简介：Granulocyte巨噬细胞刺激殖民地的因素(GM-CSF)secreting细胞的肿瘤疫苗在鼠科的模型和病人受不了癌症贡献有势力antitumor免疫者回答的正式就职。Hepatocellular癌(HCC)是在中国的最经常、恶意的癌症之一。第一次，我们描述释放向与这类癌症作斗争代表步的疫苗的策略的GM-CSF。在这研究，一个旁观者对鼠科的HCC的基于房间的GM-CSFsecreting疫苗，Hepa1-6/B78H1-GM-CSF，与cyclophosphamide(CY)的低剂量被共同管理。在与肿瘤和种痘质问以后，免疫学的试金证明细胞的antitumor免疫者回答高效地被激活并且肿瘤开发显著地被延迟，它依赖于有CY的协同作用。在鼠科的模型的anti-HCC疫苗的有希望的结果表明未来的可行性为在HCC病人的这治疗的临床的申请。

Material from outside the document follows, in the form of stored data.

@[simp] theorem Ctx.writeV_readG (x : Ctx) (r : VReg) (v : VWord) (q : GReg) : (x.writeV r v).readG q = x.readG q := rfl
@[simp] theorem Ctx.writeK_readG (x : Ctx) (r : KReg) (v : Word) (q : GReg) : (x.writeK r v).readG q = x.readG q := rfl
@[simp] theorem Ctx.writeH_readG (x : Ctx) (r : HReg) (v : BitVec 16) (q : GReg) : (x.writeH r v).readG q = x.readG q := rfl
@[simp] theorem Ctx.writeSeg_readG (x : Ctx) (r : SReg) (v : Seg) (q : GReg) : (x.writeSeg r v).readG q = x.readG q := rfl
@[simp] theorem Ctx.advance_readG (x : Ctx) (n : Nat) (q : GReg) : (x.advance n).readG q = x.readG q := rfl
@[simp] theorem Ctx.goto_readG (x : Ctx) (t : Word) (q : GReg) : (x.goto t).readG q = x.readG q := rfl
@[simp] theorem Ctx.repin_readG (x : Ctx) (q : GReg) : (x.repin).readG q = x.readG q := rfl
@[simp] theorem Ctx.raise_readG (x : Ctx) (f : Flags) (q : GReg) : (x.raise f).readG q = x.readG q := rfl
@[simp] theorem Ctx.enterHandler_readG (x : Ctx) (q : GReg) : (x.enterHandler).readG q = x.readG q := rfl
@[simp] theorem Ctx.trapCsrs_readG (x : Ctx) (c : BitVec 8) (e p : Word) (w : List (BitVec 32)) (q : GReg) : (x.trapCsrs c e p w).readG q = x.readG q := rfl
@[simp] theorem Ctx.wait_readG (x : Ctx) (w : Wait) (q : GReg) : (x.wait w).readG q = x.readG q := by unfold Ctx.wait; split <;> rfl
@[simp] theorem Ctx.writeK_readV (x : Ctx) (r : KReg) (v : Word) (q : VReg) : (x.writeK r v).readV q = x.readV q := rfl
@[simp] theorem Ctx.writeH_readV (x : Ctx) (r : HReg) (v : BitVec 16) (q : VReg) : (x.writeH r v).readV q = x.readV q := rfl
@[simp] theorem Ctx.writeSeg_readV (x : Ctx) (r : SReg) (v : Seg) (q : VReg) : (x.writeSeg r v).readV q = x.readV q := rfl
@[simp] theorem Ctx.advance_readV (x : Ctx) (n : Nat) (q : VReg) : (x.advance n).readV q = x.readV q := rfl
@[simp] theorem Ctx.goto_readV (x : Ctx) (t : Word) (q : VReg) : (x.goto t).readV q = x.readV q := rfl
@[simp] theorem Ctx.repin_readV (x : Ctx) (q : VReg) : (x.repin).readV q = x.readV q := rfl
@[simp] theorem Ctx.raise_readV (x : Ctx) (f : Flags) (q : VReg) : (x.raise f).readV q = x.readV q := rfl
@[simp] theorem Ctx.enterHandler_readV (x : Ctx) (q : VReg) : (x.enterHandler).readV q = x.readV q := rfl
@[simp] theorem Ctx.trapCsrs_readV (x : Ctx) (c : BitVec 8) (e p : Word) (w : List (BitVec 32)) (q : VReg) : (x.trapCsrs c e p w).readV q = x.readV q := rfl
@[simp] theorem Ctx.wait_readV (x : Ctx) (w : Wait) (q : VReg) : (x.wait w).readV q = x.readV q := by unfold Ctx.wait; split <;> rfl
@[simp] theorem Ctx.writeG_readV (x : Ctx) (r : GReg) (v : Word) (q : VReg) : (x.writeG r v).readV q = x.readV q := by
  unfold Ctx.writeG; split <;> rfl
@[simp] theorem Ctx.writeV_readK (x : Ctx) (r : VReg) (v : VWord) (q : KReg) : (x.writeV r v).readK q = x.readK q := rfl
@[simp] theorem Ctx.writeH_readK (x : Ctx) (r : HReg) (v : BitVec 16) (q : KReg) : (x.writeH r v).readK q = x.readK q := rfl
@[simp] theorem Ctx.writeSeg_readK (x : Ctx) (r : SReg) (v : Seg) (q : KReg) : (x.writeSeg r v).readK q = x.readK q := rfl
@[simp] theorem Ctx.advance_readK (x : Ctx) (n : Nat) (q : KReg) : (x.advance n).readK q = x.readK q := rfl
@[simp] theorem Ctx.goto_readK (x : Ctx) (t : Word) (q : KReg) : (x.goto t).readK q = x.readK q := rfl
@[simp] theorem Ctx.repin_readK (x : Ctx) (q : KReg) : (x.repin).readK q = x.readK q := rfl
@[simp] theorem Ctx.raise_readK (x : Ctx) (f : Flags) (q : KReg) : (x.raise f).readK q = x.readK q := rfl
@[simp] theorem Ctx.enterHandler_readK (x : Ctx) (q : KReg) : (x.enterHandler).readK q = x.readK q := rfl
@[simp] theorem Ctx.trapCsrs_readK (x : Ctx) (c : BitVec 8) (e p : Word) (w : List (BitVec 32)) (q : KReg) : (x.trapCsrs c e p w).readK q = x.readK q := rfl
@[simp] theorem Ctx.wait_readK (x : Ctx) (w : Wait) (q : KReg) : (x.wait w).readK q = x.readK q := by unfold Ctx.wait; split <;> rfl
@[simp] theorem Ctx.writeG_readK (x : Ctx) (r : GReg) (v : Word) (q : KReg) : (x.writeG r v).readK q = x.readK q := by
  unfold Ctx.writeG; split <;> rfl
@[simp] theorem Ctx.writeV_readH (x : Ctx) (r : VReg) (v : VWord) (q : HReg) : (x.writeV r v).readH q = x.readH q := rfl
@[simp] theorem Ctx.writeK_readH (x : Ctx) (r : KReg) (v : Word) (q : HReg) : (x.writeK r v).readH q = x.readH q := rfl
@[simp] theorem Ctx.writeSeg_readH (x : Ctx) (r : SReg) (v : Seg) (q : HReg) : (x.writeSeg r v).readH q = x.readH q := rfl
@[simp] theorem Ctx.advance_readH (x : Ctx) (n : Nat) (q : HReg) : (x.advance n).readH q = x.readH q := rfl
@[simp] theorem Ctx.goto_readH (x : Ctx) (t : Word) (q : HReg) : (x.goto t).readH q = x.readH q := rfl
@[simp] theorem Ctx.repin_readH (x : Ctx) (q : HReg) : (x.repin).readH q = x.readH q := rfl
@[simp] theorem Ctx.raise_readH (x : Ctx) (f : Flags) (q : HReg) : (x.raise f).readH q = x.readH q := rfl
@[simp] theorem Ctx.enterHandler_readH (x : Ctx) (q : HReg) : (x.enterHandler).readH q = x.readH q := rfl
@[simp] theorem Ctx.trapCsrs_readH (x : Ctx) (c : BitVec 8) (e p : Word) (w : List (BitVec 32)) (q : HReg) : (x.trapCsrs c e p w).readH q = x.readH q := rfl
@[simp] theorem Ctx.wait_readH (x : Ctx) (w : Wait) (q : HReg) : (x.wait w).readH q = x.readH q := by unfold Ctx.wait; split <;> rfl
@[simp] theorem Ctx.writeG_readH (x : Ctx) (r : GReg) (v : Word) (q : HReg) : (x.writeG r v).readH q = x.readH q := by
  unfold Ctx.writeG; split <;> rfl
@[simp] theorem Ctx.writeV_readSeg (x : Ctx) (r : VReg) (v : VWord) (q : SReg) : (x.writeV r v).readSeg q = x.readSeg q := rfl
@[simp] theorem Ctx.writeK_readSeg (x : Ctx) (r : KReg) (v : Word) (q : SReg) : (x.writeK r v).readSeg q = x.readSeg q := rfl
@[simp] theorem Ctx.writeH_readSeg (x : Ctx) (r : HReg) (v : BitVec 16) (q : SReg) : (x.writeH r v).readSeg q = x.readSeg q := rfl
@[simp] theorem Ctx.advance_readSeg (x : Ctx) (n : Nat) (q : SReg) : (x.advance n).readSeg q = x.readSeg q := rfl
@[simp] theorem Ctx.goto_readSeg (x : Ctx) (t : Word) (q : SReg) : (x.goto t).readSeg q = x.readSeg q := rfl
@[simp] theorem Ctx.repin_readSeg (x : Ctx) (q : SReg) : (x.repin).readSeg q = x.readSeg q := rfl
@[simp] theorem Ctx.raise_readSeg (x : Ctx) (f : Flags) (q : SReg) : (x.raise f).readSeg q = x.readSeg q := rfl
@[simp] theorem Ctx.enterHandler_readSeg (x : Ctx) (q : SReg) : (x.enterHandler).readSeg q = x.readSeg q := rfl
@[simp] theorem Ctx.trapCsrs_readSeg (x : Ctx) (c : BitVec 8) (e p : Word) (w : List (BitVec 32)) (q : SReg) : (x.trapCsrs c e p w).readSeg q = x.readSeg q := rfl
@[simp] theorem Ctx.wait_readSeg (x : Ctx) (w : Wait) (q : SReg) : (x.wait w).readSeg q = x.readSeg q := by unfold Ctx.wait; split <;> rfl
@[simp] theorem Ctx.writeG_readSeg (x : Ctx) (r : GReg) (v : Word) (q : SReg) : (x.writeG r v).readSeg q = x.readSeg q := by
  unfold Ctx.writeG; split <;> rfl

@[simp] theorem Ctx.advance_pc (x : Ctx) (n : Nat) : (x.advance n).pc = x.pc + BitVec.ofNat 64 n := rfl
@[simp] theorem Ctx.advance_run (x : Ctx) (n : Nat) : (x.advance n).run = .active := rfl
@[simp] theorem Ctx.advance_kick (x : Ctx) (n : Nat) : (x.advance n).kick = none := rfl
@[simp] theorem Ctx.goto_pc (x : Ctx) (t : Word) : (x.goto t).pc = t := rfl
@[simp] theorem Ctx.goto_run (x : Ctx) (t : Word) : (x.goto t).run = .active := rfl
@[simp] theorem Ctx.goto_pinned (x : Ctx) (t : Word) : (x.goto t).pinned = false := rfl
@[simp] theorem Ctx.raise_cstat (x : Ctx) (f : Flags) : (x.raise f).cstat = x.cstat ||| f := rfl
@[simp] theorem Ctx.enterHandler_hl (x : Ctx) : x.enterHandler.hl = true := rfl
@[simp] theorem Ctx.enterHandler_pc (x : Ctx) : x.enterHandler.pc = x.cvec ++ 0#2 := rfl
@[simp] theorem Ctx.enterHandler_run (x : Ctx) : x.enterHandler.run = .active := rfl
@[simp] theorem Ctx.trapCsrs_ctrap (x : Ctx) (c : BitVec 8) (e p : Word) (w : List (BitVec 32)) : (x.trapCsrs c e p w).ctrap = c := rfl
@[simp] theorem Ctx.trapCsrs_ceaddr (x : Ctx) (c : BitVec 8) (e p : Word) (w : List (BitVec 32)) : (x.trapCsrs c e p w).ceaddr = e := rfl
@[simp] theorem Ctx.trapCsrs_cepc (x : Ctx) (c : BitVec 8) (e p : Word) (w : List (BitVec 32)) :
    (x.trapCsrs c e p w).cepc = p.extractLsb' 2 62 := rfl
@[simp] theorem Ctx.trapCsrs_cword (x : Ctx) (c : BitVec 8) (e p : Word) (w : List (BitVec 32)) :
    (x.trapCsrs c e p w).cword = cwordsOf w := rfl
theorem Ctx.wait_run (x : Ctx) (w : Wait) : (x.wait w).run = .waiting w := by
  unfold Ctx.wait
  split
  · assumption
  · rfl

end Sys2Proof.Machine
end

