-- ==== Sys2Proof/Laws/Ops.lean ====
section
/-! SUPPORT. One law per shared operation: all that it can do, in the words of Safety. -/

namespace Sys2Proof.Machine

open Sys2Proof.Safety

/-- The general registers after a write to one of them. -/
theorem writeG_reads (x : Ctx) (d : GReg) (v : Word) :
    ∃ g, x.writeG d v = { x with g := g } ∧ ∀ r, Ctx.readG { x with g := g } r = if r = d ∧ r ≠ 0 then v else x.readG r := by
  refine ⟨(x.writeG d v).g, ?_, fun r => ?_⟩
  · unfold Ctx.writeG; split <;> rfl
  · have h : ({ x with g := (x.writeG d v).g } : Ctx).readG r = (x.writeG d v).readG r := rfl
    rw [h, Ctx.readG_writeG]
    by_cases e : r = d <;> simp_all

/-- Writing a general register and going on. -/
theorem setG_wrote (s : State) (bytes : Nat) (d : GReg) (v : Word) : WroteG s (s.done bytes (·.writeG d v)) bytes d v := by
  obtain ⟨g, h, hr⟩ := writeG_reads s.me d v
  refine ⟨g, ?_, hr⟩
  change s.setCtx s.cur ((s.me.writeG d v).advance bytes) = _
  rw [h]; rfl

/-- A register instruction answers by writing its result. -/
theorem computes_of_setG {i : Instr} {s : State} {bytes : Nat} {d : GReg} {v : Word} (h : exec i s = s.setG bytes d v) :
    Computes i s bytes d v := ⟨_, h, setG_wrote ..⟩

/-- With no enabled flag among those raised, `finish` writes and raises. -/
theorem finish_clear {s : State} {bytes : Nat} {f : Flags} {w : Ctx → Ctx} (h : f &&& s.me.enabled = 0) :
    s.finish bytes f w = .next (s.done bytes fun x => (w x).raise f) := if_pos h

/-- With an enabled flag among those raised, `finish` takes the FP exception. -/
theorem finish_enabled {s : State} {bytes : Nat} {f : Flags} {w : Ctx → Ctx} (h : f &&& s.me.enabled ≠ 0) :
    s.finish bytes f w = .next ((s.modMe (·.raise f)).trap causeFp (f.setWidth 64) s.me.pc) := if_neg h

theorem finishG_wrote (s : State) (bytes : Nat) (d : GReg) (v : Word) (f : Flags) :
    WroteGFlags s (s.done bytes fun x => (x.writeG d v).raise f) bytes d v f := by
  obtain ⟨g, h, hr⟩ := writeG_reads s.me d v
  refine ⟨g, ?_, hr⟩
  change s.setCtx s.cur (((s.me.writeG d v).raise f).advance bytes) = _
  rw [h]; rfl

theorem finishV_wrote (s : State) (bytes : Nat) (d : VReg) (v : VWord) (f : Flags) :
    WroteVFlags s (s.done bytes fun x => (x.writeV d v).raise f) bytes d v f :=
  ⟨_, rfl, fun q => Ctx.readV_writeV s.me d v q⟩

theorem finishK_wrote (s : State) (bytes : Nat) (d : KReg) (v : Word) (f : Flags) :
    WroteKFlags s (s.done bytes fun x => (x.writeK d v).raise f) bytes d v f :=
  ⟨_, rfl, fun q => Ctx.readK_writeK s.me d v q⟩

theorem done_passed (s : State) (bytes : Nat) : s.done bytes id = passed s bytes := rfl

theorem goto_branched (s : State) (target : Word) : s.modMe (·.goto target) = branched s target := rfl

theorem waits_waits (s : State) (w : Wait) : Waits s (s.waits w) w := by
  by_cases h : s.me.run = .waiting w
  · refine ⟨s.me.waitLaps, s.me.waitLimit, ?_, fun n => absurd h n, fun _ => ⟨rfl, rfl⟩⟩
    change s.setCtx s.cur (s.me.wait w) = _
    rw [Ctx.wait, if_pos h, ← h]
  · refine ⟨0, s.me.cwlim, ?_, fun _ => ⟨rfl, rfl⟩, fun n => absurd n h⟩
    change s.setCtx s.cur (s.me.wait w) = _
    rw [Ctx.wait, if_neg h]

/-! ### Reservations and traps -/

theorem tset_tset {α : Type} [DecidableEq α] (d : α) (m : List (Nat × α)) (k : Nat) (v w : α) :
    tset d (tset d m k v) k w = tset d m k w := by
  have h : ∀ m : List (Nat × α), (∀ x, (k, x) ∉ m) → terase m k = m := by
    intro m
    induction m with
    | nil => intro _; rfl
    | cons e r ih =>
      intro hn
      obtain ⟨k', v'⟩ := e
      have : k' ≠ k := fun e => hn v' (by simp [e])
      simp [terase, this, ih fun x hx => hn x (by simp [hx])]
  have hi : ∀ m : List (Nat × α), (∀ x, (k, x) ∉ m) → terase (tinsert m k v) k = m := by
    intro m
    induction m with
    | nil => intro _; simp [tinsert, terase]
    | cons e r ih =>
      intro hn
      obtain ⟨k', v'⟩ := e
      have hk : k' ≠ k := fun e => hn v' (by simp [e])
      have hr : ∀ x, (k, x) ∉ r := fun x hx => hn x (by simp [hx])
      simp only [tinsert]
      split
      · simp [terase, hk, h r hr]
      · simp [terase, hk, ih hr]
  have e : terase (tset d m k v) k = terase m k := by
    unfold tset
    split
    · exact h _ fun x => terase_not_mem m k x
    · exact hi _ fun x => terase_not_mem m k x
  unfold tset at *
  rw [e]

theorem State.setCtx_setCtx (s : State) (c : CtxId) (x y : Ctx) : (s.setCtx c x).setCtx c y = s.setCtx c y := by
  simp only [State.setCtx, tset_tset]

/-- Losing a reservation changes the context's own and its holder's list, and nothing else. -/
theorem loseResv_spec (s : State) (c : CtxId) (x : Ctx) :
    ∃ u, OnlyResvs s u ∧ (s.loseResv c).setCtx c x = u.setCtx c x ∧ (s.loseResv c).ctx c = { s.ctx c with resv := none } ∧
      (s.loseResv c).cur = s.cur := by
  have same : OnlyResvs s s := ⟨s.cores, s.clusters, rfl, fun c => ⟨_, rfl⟩, fun p => ⟨_, rfl⟩⟩
  unfold State.loseResv
  split
  · next h => exact ⟨s, same, rfl, by rw [← h], rfl⟩
  · dsimp only
    split
    · next core _ =>
      refine ⟨s.modCore core fun k => { k with resvs := k.resvs.filter fun q => q.ctx != c },
        ⟨_, _, rfl, fun d => ?_, fun p => ⟨_, rfl⟩⟩, ?_, ?_, rfl⟩
      · rw [show tget Core.reset (tset Core.reset s.cores core _) d = _ from tget_tset ..]
        split
        · next h => subst h; exact ⟨_, rfl⟩
        · exact ⟨_, rfl⟩
      · exact congrArg (fun m => ({ s.modCore core fun k => { k with resvs := k.resvs.filter fun q => q.ctx != c }
            with ctxs := m } : State)) (tset_tset ..)
      · simp
    · next port _ =>
      refine ⟨s.modCluster port fun k => { k with resvs := k.resvs.filter fun q => q.ctx != c },
        ⟨_, _, rfl, fun d => ⟨_, rfl⟩, fun p => ?_⟩, ?_, ?_, rfl⟩
      · rw [show tget Cluster.reset (tset Cluster.reset s.clusters port _) p = _ from tget_tset ..]
        split
        · next h => subst h; exact ⟨_, rfl⟩
        · exact ⟨_, rfl⟩
      · exact congrArg (fun m => ({ s.modCluster port fun k => { k with resvs := k.resvs.filter fun q => q.ctx != c }
            with ctxs := m } : State)) (tset_tset ..)
      · simp

theorem cwordsOf_get (ws : List (BitVec 32)) (n : Nat) (h : n < 4) : tget 0 (cwordsOf ws) n = ws.getD n 0 := by
  unfold cwordsOf
  simp only [span, List.foldl, tget_tset]
  rcases n with _ | _ | _ | _ | n
  all_goals first | omega | simp

theorem State.modMe_modMe (s : State) (f g : Ctx → Ctx) : (s.modMe f).modMe g = s.modMe fun x => g (f x) := by
  change (s.setCtx s.cur (f s.me)).setCtx s.cur (g ((s.modMe f).me)) = _
  rw [State.setCtx_setCtx, State.me_modMe]
  rfl

/-- A precise trap at task level. -/
theorem trap_trapped {s : State} (h : s.me.hl = false) (cause : BitVec 8) (ceaddr cepc : Word) :
    Trapped s (s.trap cause ceaddr cepc) cause ceaddr cepc := by
  obtain ⟨u, h1, h2, h3, h4⟩ := loseResv_spec s s.cur
    (({ s.me with resv := none }.trapCsrs cause ceaddr cepc s.me.ir).enterHandler)
  refine ⟨u, cwordsOf s.me.ir, h1, fun n hn => cwordsOf_get _ n hn, ?_⟩
  have e : s.trap cause ceaddr cepc =
      (s.loseResv s.cur).modMe fun x => (x.trapCsrs cause ceaddr cepc x.ir).enterHandler := by
    rw [← State.modMe_modMe]
    simp [State.trap, h]
  have hm : ∀ f : Ctx → Ctx, (s.loseResv s.cur).modMe f = (s.loseResv s.cur).setCtx s.cur (f { s.me with resv := none }) := by
    intro f
    change (s.loseResv s.cur).setCtx (s.loseResv s.cur).cur (f ((s.loseResv s.cur).ctx (s.loseResv s.cur).cur)) = _
    rw [h4, h3]; rfl
  rw [e, hm]
  exact h2

/-- A refusal at task level is its trap, with cepc the instruction's own address (R369). -/
theorem refuse_trapped {i : Instr} {s : State} {cause : BitVec 8} {ceaddr : Word} (hl : s.me.hl = false)
    (h : exec i s = s.refuse cause ceaddr) : Traps i s cause ceaddr s.me.pc := ⟨_, h, trap_trapped hl ..⟩

end Sys2Proof.Machine
end

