-- ==== Sys2Proof/Laws/PerInstr.lean ====
section
/-! SUPPORT. A law per constructor of Instr: a well-formed instruction has two to four words (R140); an event has none. -/

namespace Sys2Proof.Laws

/-- A well-formed instruction is two to four words long; an instruction that is not an event of the module has at least two. -/
def Words.Statement (i : Instr) : Prop := Instr.wf i = true → 2 ≤ (encode i).length ∧ (encode i).length ≤ 4

theorem Words.of_length {i : Instr} (n : Nat) (h : (encode i).length = n) (h2 : 2 ≤ n) (h4 : n ≤ 4) : Words.Statement i :=
  fun _ => h ▸ ⟨h2, h4⟩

简介：Objectiveandbackground:Althoughp21rashasbeenreportedtobeupregulatedinhepatocellularcarcinomacomplicatingchronichepatitisCtypeI,p21rashasadifferentroleinadvancedstages,asithasbeenfoundtobedownregulated.Thegoalofthisstudywastoinvestigatethestatusofp21rasinearly-stage/low-gradeandlate-stage/high-gradehepatocellularcarcinomaanditspossiblelinktoapoptosis.Materialandmethods:Thirty-fivecaseseachofchronicHCVhepatitistype4(groupI)andcirrhosiswithhepatocellularcarcinoma(HCC)complicatingchronicHCVhepatitis(groupsIIandIII)wereimmunohistochemicallyevaluatedusingap21raspolyclonalantibody.Theapoptoticindexwasdeterminedinhistologicsectionsusingtheterminaldeoxynucleotidyltransferase-mediatedd-UTPbiotinnickendlabeling(TUNEL)assay.Results:Significantdifferences(P=0.001)weredetectedinp21rasproteinexpressionbetweenthethreegroups.Anear2-foldincreaseinp21rasstainingwasobservedinthecirrhoticcasescomparedtothehepatitiscases,andp21rasexpressionwasdecreasedintheHCCgroup.p21rasexpressioncorrelatedwithstage(r=0.64,P=0.001)andgrade(r=-0.65,P=0.001)intheHCCgroupandgradeintheHCVgroup(r=0.44,P=0.008).Bothp21rasexpressionandTUNEL-LIweresignificantlylowerinlargeHCCscomparedtosmallHCCs(P=0.01each).TheTUNELvalueswerenegativelycorrelatedwithstageintheHCCgroup(r=-0.85,P=0.001).TheTUNELvalueswerealsonegativelycorrelatedwithgradeinboththeHCVandHCCgroups(r=0.89,P=0.001andr=-0.53,P=0.001,respectively).Thep21rasscoresweresignificantlycorrelatedwiththeTUNEL-LIvaluesintheHCCgroup(r=0.63,P=0.001)andHCVgroup(r=0.88,P=0.001).Conclusions:p21rasactsasaninitiatorinHCCcomplicatingtype4chronicHCVandisdownregulatedwithHCCprogression,whichmostlikelypromotestumorcellsurvivalbecauseitfacilitatesthedownregulationofapoptosiswithtumorprogression.